When you reach the line that contains "def Obligations.OnlyTenInstructionsWriteFlags : Prop" in the data below, start reproducing lines exactly, and stop after the line that contains "def Obligations.OnlyAStoreInMemoryWritesItsCell : Prop".

Stored items:
──────

variable {s t : State} {r : Reg} {rs : List Reg} {v e : Word} {o d val src dst : Operand} {h f : Bool}

/-- Settles O27: the next state is the halted one, which has no step. -/
theorem hltHalts : Obligations.HltHalts :=
  fun s => ⟨s.halt, rfl, rfl, step_halted s.halt_halted⟩

/-! ## Other status flags in a state -/

/-- The state with other status flags. -/
def State.withStatus (h f : Bool) (s : State) : State := { s with halted := h, faulted := f }

@[simp] theorem State.withStatus_reg : (s.withStatus h f).reg r = s.reg r := by cases r <;> rfl

@[simp] theorem State.withStatus_mem : (s.withStatus h f).mem = s.mem := rfl

theorem State.withStatus_setMem {m : Memory} : (s.withStatus h f).setMem m = (s.setMem m).withStatus h f := rfl

@[simp] theorem State.withStatus_setReg : (s.withStatus h f).setReg r v = (s.setReg r v).withStatus h f := by
  cases r <;> rfl

@[simp] theorem eval_withStatus : eval (s.withStatus h f) e o = eval s e o := by
  cases o <;> simp [eval]

@[simp] theorem arithOld_withStatus : arithOld (s.withStatus h f) r val = arithOld s r val := by
  simp only [arithOld, State.withStatus_reg]
  rfl

/-! ## Outcomes that agree but for the status flags (R173) -/

/-- Where the first outcome is a next state, so is the second, with the same registers and memory. -/
def AgreeButStatus (o o' : Host.Outcome State Fault Refusal) : Prop :=
  ∀ t, o = .next t → ∃ t', o' = .next t' ∧ (∀ r, t'.reg r = t.reg r) ∧ t'.mem = t.mem

theorem agreeButStatus_next {t' : State} (hr : ∀ r, t'.reg r = t.reg r) (hm : t'.mem = t.mem) :
    AgreeButStatus (.next t) (.next t') := by
  rintro _ ⟨⟩
  exact ⟨t', rfl, hr, hm⟩

theorem agreeButStatus_withStatus : AgreeButStatus (.next t) (.next (t.withStatus h f)) :=
  agreeButStatus_next (fun _ => State.withStatus_reg) rfl

/-- Two faults set both flags and draw `ip` at the same counter. -/
theorem agreeButStatus_raiseFault {i i' : FaultInfo} :
    AgreeButStatus (.next (s.raiseFault i)) (.next ((s.withStatus h f).raiseFault i')) :=
  agreeButStatus_next (fun r => by cases r <;> rfl) rfl

/-- A check that does not read the flags either faults in both runs or goes on in both with the same answer. -/
theorem agreeButStatus_finish_bind {α : Type} {x : Except FaultInfo α} {k k' : α → Except FaultInfo State}
    (hk : ∀ a, AgreeButStatus (finish s (k a)) (finish (s.withStatus h f) (k' a))) :
    AgreeButStatus (finish s (x >>= k)) (finish (s.withStatus h f) (x >>= k')) := by
  cases x with
  | ok a => exact hk a
  | error i => exact agreeButStatus_raiseFault
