/-- Finishes the issued instructions and nothing else: what is left of W, then of M, then of E, in program order. -/
def drain (s : State) : Host.Outcome State Fault Refusal :=
  andThen (andThen (andThen (andThen (andThen (writebackUnit s) memoryUnit) executeUnit) writebackUnit) memoryUnit)
    writebackUnit

/-- What a program would see if the issued instructions were finished and nothing were issued any more. -/
def State.Settles (s : State) (a : Seen) : Prop :=
  ∃ u, drain s = .next u ∧ u.fault = false ∧ a = u.seen

/-- `pc` stands behind the instruction that waits in D (R143, R145). -/
def State.PcInv (s : State) : Prop :=
  s.fault = false → ∀ l ∈ s.d, s.pc = wrap (sval l.pc + 4)

end Sys2Proof.Machine
end

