/-! ## Frames -/

/-- What each unit leaves unchanged whatever the instruction, unless a fault is raised: only writeback changes registers,
retired_count and halted; only memory changes data memory; only execute changes flags; only fetch, and execute with a
redirect, change pc and F.armed; only decode changes the E latch, only execute M and only memory W; the counters of the
scoreboard change in decode, memory and writeback only; the parameters, the store and cycle_count never change (R30, R32,
R34, R50, R53, R54, R55). -/
def Obligations.UnitsChangeOnlyTheirOwnState : Prop :=
  ∀ (i : Instr) (s t : State), exec i s = .next t →
    t.cfg = s.cfg ∧ t.code = s.code ∧ t.cycleCount = s.cycleCount ∧
    (s.stage ≠ .writeback → t.regs = s.regs ∧ t.retiredCount = s.retiredCount ∧ t.halted = s.halted) ∧
    (s.stage ≠ .memory → t.mem = s.mem) ∧
    (s.stage ≠ .execute → t.flags = s.flags) ∧
    (s.stage ≠ .decode → t.stalled = s.stalled) ∧
    (t.fault = false →
      (s.stage ≠ .fetch → t.redirect = false → t.pc = s.pc ∧ t.armed = s.armed ∧ t.d = s.d) ∧
      (s.stage ≠ .decode → t.e = s.e) ∧
      (s.stage ≠ .execute → t.m = s.m) ∧
      (s.stage ≠ .memory → t.w = s.w) ∧
      (s.stage = .fetch ∨ s.stage = .execute → t.sb = s.sb) ∧
      t.faultCause = s.faultCause ∧ t.faultInfo = s.faultInfo)

/-- A step changes no register but those the committing instruction reserved, and gives each of those the value of its
last reservation: the post-increment value for `inc`, else the result (R30, R159). -/
def Obligations.OnlyTheCommittingInstructionWritesRegisters : Prop :=
  ∀ s t : State, s.Live → step s = .next t →
    (s.w = none → t.regs = s.regs) ∧
    (∀ l, s.w = some l → ∀ r,
      ((∀ p ∈ l.res, p.reg ≠ r) → t.reg r = s.reg r) ∧
      (s.ScoreboardInv → ∀ before after k, l.res = before ++ ⟨r, k⟩ :: after → (∀ p ∈ after, p.reg ≠ r) →
        t.reg r = if k = .inc then l.inc else l.result))

/-- A step leaves the flags as they are unless the instruction in E is one of ADD, SUB, MUL, AND, OR, XOR, ADDL, SUBL, CMP
and CML (R34). -/
def Obligations.OnlyTenInstructionsWriteFlags : Prop :=
  ∀ s t : State, s.Live → step s = .next t → (∀ l ∈ s.e, l.instr.writesFlags = false) → t.flags = s.flags

/-- A step changes no cell of data memory but the one whose index is the effective address of a store in M, computed by
execute, and that one holds the stored value (R50, R70, R74, R82). -/
def Obligations.OnlyAStoreInMemoryWritesItsCell : Prop :=
  ∀ s t : State, s.Live → s.MemoryInv → step s = .next t →
    (∀ a, (∀ l ∈ s.m, l.instr.isStore = true → cellIndex l.ea ≠ a) → Memory.read t.mem a = Memory.read s.mem a) ∧
    (s.ScoreboardInv → ∀ l ∈ s.m, l.instr.isStore = true → 0 ≤ sval l.ea → sval l.ea < s.cfg.dmemSize →
      Memory.read t.mem (cellIndex l.ea) = l.v1)
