/-- The ranges of R9 ask for exactly one flag in FLAGS_RESET (R35). -/
theorem oneHot_of_ok {cfg : Params} {n : Nat} (h : cfg.ok n = true) : cfg.flagsReset.oneHot = true := by
  unfold Params.ok at h
  exact (Bool.and_eq_true _ _ ▸ h).2

/-- Settles O50: reset and every construction are `State.initial`, on a memory that construction makes canonical. -/
theorem resetMeetsTheInvariants : Obligations.ResetMeetsTheInvariants := by
  unfold Obligations.ResetMeetsTheInvariants
  refine ⟨?_, fun cfg code image s hok h => ?_⟩
  · obtain ⟨hsb, hmem, hregs, hhalt, hpc, hfetched⟩ :=
      initial_inv Params.default [] (mem := []) ⟨⟨.nil, nofun⟩, nofun⟩
    exact ⟨hsb, rfl, hmem, hregs, hhalt, hpc, hfetched⟩
  · have hc : s = State.initial cfg code (preloadImage cfg.dmemSize image) := by
      unfold construct at h
      split_ifs at h
      cases h
      rfl
    obtain ⟨hsb, hmem, hregs, hhalt, hpc, hfetched⟩ :=
      initial_inv cfg code ⟨wf_preloadImage cfg.dmemSize image, preloadImage_lt cfg.dmemSize image⟩
    rw [hc]
    exact ⟨hsb, oneHot_of_ok hok, hmem, hregs, hhalt, hpc, hfetched⟩

end Sys2Proof.Machine

/-! The pipeline refines the sequential machine (R78, R140, R147, R176, R177). The idea: what a program sees once the
issued instructions have finished is computed from what it sees now by finishing W, then M, then E, as functions of what
is seen. A unit of a cycle only carries such work out, so it keeps the result; decode alone adds to it, one instruction
whose operands are read as the finished instructions leave them. -/

namespace Sys2Proof.Machine

/-! Finishing the issued instructions -/

/-- The latch once memory has processed it (R156, R158). -/
def Latch.accessed (forwarding : Bool) (mem : List Cell) (l : Latch) : Latch :=
  if l.instr.isLoad then
    { l with result := Memory.read mem (cellIndex l.ea), rel := if forwarding then true else l.rel }
  else l

/-- The data memory once memory has processed the latch (R157). -/
def Latch.stores (mem : List Cell) (l : Latch) : List Cell :=
  if l.instr.isStore then Memory.write mem (cellIndex l.ea) l.v1 else mem

/-- What is seen once the instruction in W has committed. -/
def finishW (x : Option Latch) (a : Seen) : Seen :=
  match x with
  | none => a
  | some l => { a with regs := commitRegs l l.res a.regs, halted := a.halted || decide (l.instr = .halt) }

/-- What is seen once the instruction in M has accessed memory and committed. -/
def finishM (forwarding : Bool) (x : Option Latch) (a : Seen) : Seen :=
  match x with
  | none => a
  | some l => finishW (some (l.accessed forwarding a.mem)) { a with mem := l.stores a.mem }

/-- What is seen once the instruction in E has executed, accessed memory and committed. -/
def finishE (forwarding : Bool) (x : Option Latch) (a : Seen) : Seen :=
  match x with
  | none => a
  | some l =>
    finishM forwarding (some (executed l.instr l a.flags).latch)
      { a with
        flags := (executed l.instr l a.flags).flags
        next := (executed l.instr l a.flags).target.getD a.next }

──────

• Completed exercise
def Obligations.OnlyTenInstructionsWriteFlags : Prop :=
  ∀ s t : State, s.Live → step s = .next t → (∀ l ∈ s.e, l.instr.writesFlags = false) → t.flags = s.flags

/-- A step changes no cell of data memory but the one whose index is the effective address of a store in M, computed by
execute, and that one holds the stored value (R50, R70, R74, R82). -/
def Obligations.OnlyAStoreInMemoryWritesItsCell : Prop :=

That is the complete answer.